-- ==== Sys2Proof/Laws/ZenithCmds.lean ====
section
/-! SUPPORT. What each operation of Machine/ZenithCmds keeps. -/

set_option linter.all false

namespace Sys2Proof.Machine

theorem State.zenithStatus_kept {q : List Instr} {o : List Output} {s x1 x2} (h : State.Kept q o s) : State.Kept q o (State.zenithStatus s x1 x2) := by
  unfold State.zenithStatus
  repeat' first
    | (with_reducible first
      | assumption
      | refine State.send_kept ?_
      | fail_if_no_progress (refine State.Kept.same rfl rfl rfl rfl rfl rfl rfl rfl rfl ?_))

theorem State.zenithOk_kept {q : List Instr} {o : List Output} {s x1 x2} (h : State.Kept q o s) : State.Kept q o (State.zenithOk s x1 x2) := by
  unfold State.zenithOk
  repeat' first
    | (with_reducible first
      | assumption
      | refine State.send_kept ?_
      | fail_if_no_progress (refine State.Kept.same rfl rfl rfl rfl rfl rfl rfl rfl rfl ?_))

theorem State.zenithFails_kept {q : List Instr} {o : List Output} {s x1 x2} (h : State.Kept q o s) : State.Kept q o (State.zenithFails s x1 x2) := by
  unfold State.zenithFails
  repeat' first
    | (with_reducible first
      | assumption
      | refine State.send_kept ?_
      | fail_if_no_progress (refine State.Kept.same rfl rfl rfl rfl rfl rfl rfl rfl rfl ?_))

theorem State.zenith_kept {q : List Instr} {o : List Output} {s x1 x2 x3 x4 x5} (hx5 : ∀ a0 a1, State.Kept q o a0 → ((x5 a0 a1)).Kept q o) (h : State.Kept q o s) : State.Kept q o (State.zenith s x1 x2 x3 x4 x5) := by
  unfold State.zenith
  repeat' first
    | (with_reducible first
      | assumption
      | split
      | refine hx5 _ _ ?_
      | refine State.send_kept ?_
      | refine State.zenithStatus_kept ?_
      | fail_if_no_progress (refine State.Kept.same rfl rfl rfl rfl rfl rfl rfl rfl rfl ?_))

theorem State.awaitZenith_kept {q : List Instr} {o : List Output} {s x1 x2} (h : State.Kept q o s) : State.Kept q o (State.awaitZenith s x1 x2) := by
  unfold State.awaitZenith
  repeat' first
    | (with_reducible first
      | assumption
      | (extract_lets +onlyGivenNames σ; first | (have : Nat := σ; clear this) | (have : Bool := σ; clear this) | (have : Option Nat := σ; clear this); clear_value σ)
      | (extract_lets +onlyGivenNames σ; refine (?_ : State.Kept q o σ.2 → _) ?_; (on_goal 1 => (intro hσ; clear_value σ)); (on_goal 2 => (dsimp only [σ]; try clear σ)))
      | (extract_lets +onlyGivenNames σ; first | (have : Dram := σ; clear this) | (have : Cirrus := σ; clear this) | (have : Protection := σ; clear this) | (have : Sampler := σ; clear this) | (have : Faults := σ; clear this))
      | (extract_lets +onlyGivenNames σ; try clear_value σ)
      | fail_if_no_progress (refine State.Kept.same rfl rfl rfl rfl rfl rfl rfl rfl rfl ?_))

theorem State.bindSlice_kept {q : List Instr} {o : List Output} {s x1 x2} (h : State.Kept q o s) : State.Kept q o (State.bindSlice s x1 x2) := by
  unfold State.bindSlice
  repeat' first
    | (with_reducible first
      | assumption
      | (extract_lets +onlyGivenNames σ; first | (have : Nat := σ; clear this) | (have : Bool := σ; clear this) | (have : Option Nat := σ; clear this); clear_value σ)
      | (extract_lets +onlyGivenNames σ; refine (?_ : State.Kept q o σ.2 → _) ?_; (on_goal 1 => (intro hσ; clear_value σ)); (on_goal 2 => (dsimp only [σ]; try clear σ)))
      | (extract_lets +onlyGivenNames σ; first | (have : Dram := σ; clear this) | (have : Cirrus := σ; clear this) | (have : Protection := σ; clear this) | (have : Sampler := σ; clear this) | (have : Faults := σ; clear this))
      | (extract_lets +onlyGivenNames σ; try clear_value σ)
      | fail_if_no_progress (refine State.Kept.same rfl rfl rfl rfl rfl rfl rfl rfl rfl ?_))

theorem execBindSlice_kept {q : List Instr} {o : List Output} {s x0 x1} (h : State.Kept q o s) : KeptN q o (execBindSlice x0 x1 s) := by
  unfold execBindSlice
  repeat' first
    | (with_reducible first
      | assumption
      | intro _
      | split
      | refine KeptN.next ?_
      | refine State.done_kept ?_
      | refine State.zenith_kept ?_ ?_
      | refine State.zenithOk_kept ?_
      | refine State.bindSlice_kept ?_
      | refine State.zenithStatus_kept ?_
      | fail_if_no_progress (refine State.Kept.same rfl rfl rfl rfl rfl rfl rfl rfl rfl ?_))

theorem execGetBinding_kept {q : List Instr} {o : List Output} {s x0 x1} (h : State.Kept q o s) : KeptN q o (execGetBinding x0 x1 s) := by
  unfold execGetBinding
  repeat' first
    | (with_reducible first
      | assumption
      | intro _
      | split
      | refine KeptN.next ?_
      | refine State.done_kept ?_
      | refine State.zenith_kept ?_ ?_
      | refine State.zenithOk_kept ?_
      | fail_if_no_progress (refine State.Kept.same rfl rfl rfl rfl rfl rfl rfl rfl rfl ?_))

theorem execSealEnable_kept {q : List Instr} {o : List Output} {s x0 x1} (h : State.Kept q o s) : KeptN q o (execSealEnable x0 x1 s) := by
  unfold execSealEnable
  repeat' first
    | (with_reducible first
      | assumption
      | intro _
      | (extract_lets +onlyGivenNames σ; first | (have : Nat := σ; clear this) | (have : Bool := σ; clear this) | (have : Option Nat := σ; clear this); clear_value σ)
      | (extract_lets +onlyGivenNames σ; refine (?_ : State.Kept q o σ.2 → _) ?_; (on_goal 1 => (intro hσ; clear_value σ)); (on_goal 2 => (dsimp only [σ]; try clear σ)))
      | (extract_lets +onlyGivenNames σ; first | (have : Dram := σ; clear this) | (have : Cirrus := σ; clear this) | (have : Protection := σ; clear this) | (have : Sampler := σ; clear this) | (have : Faults := σ; clear this))
      | (extract_lets +onlyGivenNames σ; try clear_value σ)
      | split
      | refine KeptN.next ?_
      | refine State.done_kept ?_
      | refine State.zenith_kept ?_ ?_
      | refine State.zenithFails_kept ?_
      | refine State.askSeal_kept ?_
      | refine State.zenithOk_kept ?_
      | refine State.awaitZenith_kept ?_
      | refine State.Kept.snd ‹_› ?_
      | fail_if_no_progress (refine State.Kept.same rfl rfl rfl rfl rfl rfl rfl rfl rfl ?_))

theorem State.recoverClaim_kept {q : List Instr} {o : List Output} {s x1 x2} (h : State.Kept q o s) : State.Kept q o (State.recoverClaim s x1 x2) := by
  unfold State.recoverClaim
  repeat' first
    | (with_reducible first
      | assumption
      | intro _
      | (extract_lets +onlyGivenNames σ; refine (?_ : State.Kept q o σ → _) ?_; (on_goal 1 => (intro hσ; clear_value σ)); (on_goal 2 => (dsimp only [σ]; try clear σ)))
      | (extract_lets +onlyGivenNames σ; first | (have : Nat := σ; clear this) | (have : Bool := σ; clear this) | (have : Option Nat := σ; clear this); clear_value σ)
      | (extract_lets +onlyGivenNames σ; refine (?_ : State.Kept q o σ.2 → _) ?_; (on_goal 1 => (intro hσ; clear_value σ)); (on_goal 2 => (dsimp only [σ]; try clear σ)))
      | (extract_lets +onlyGivenNames σ; first | (have : Dram := σ; clear this) | (have : Cirrus := σ; clear this) | (have : Protection := σ; clear this) | (have : Sampler := σ; clear this) | (have : Faults := σ; clear this))
      | (extract_lets +onlyGivenNames σ; try clear_value σ)
      | dsimp only
      | split
      | refine State.startRecovery_kept ?_
      | refine State.Kept.foldl (fun _ _ _ => ?_) ?_
      | refine State.Kept.foldlP (fun _ _ _ => ?_) ?_
      | dsimp only
      | fail_if_no_progress (refine State.Kept.same rfl rfl rfl rfl rfl rfl rfl rfl rfl ?_))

════

■ EXERCISE DESCRIPTION:
Copy all lines from the material above that hold the word "Machine".

■ REPLY:
/-! SUPPORT. What each operation of Machine/ZenithCmds keeps. -/
namespace Sys2Proof.Machine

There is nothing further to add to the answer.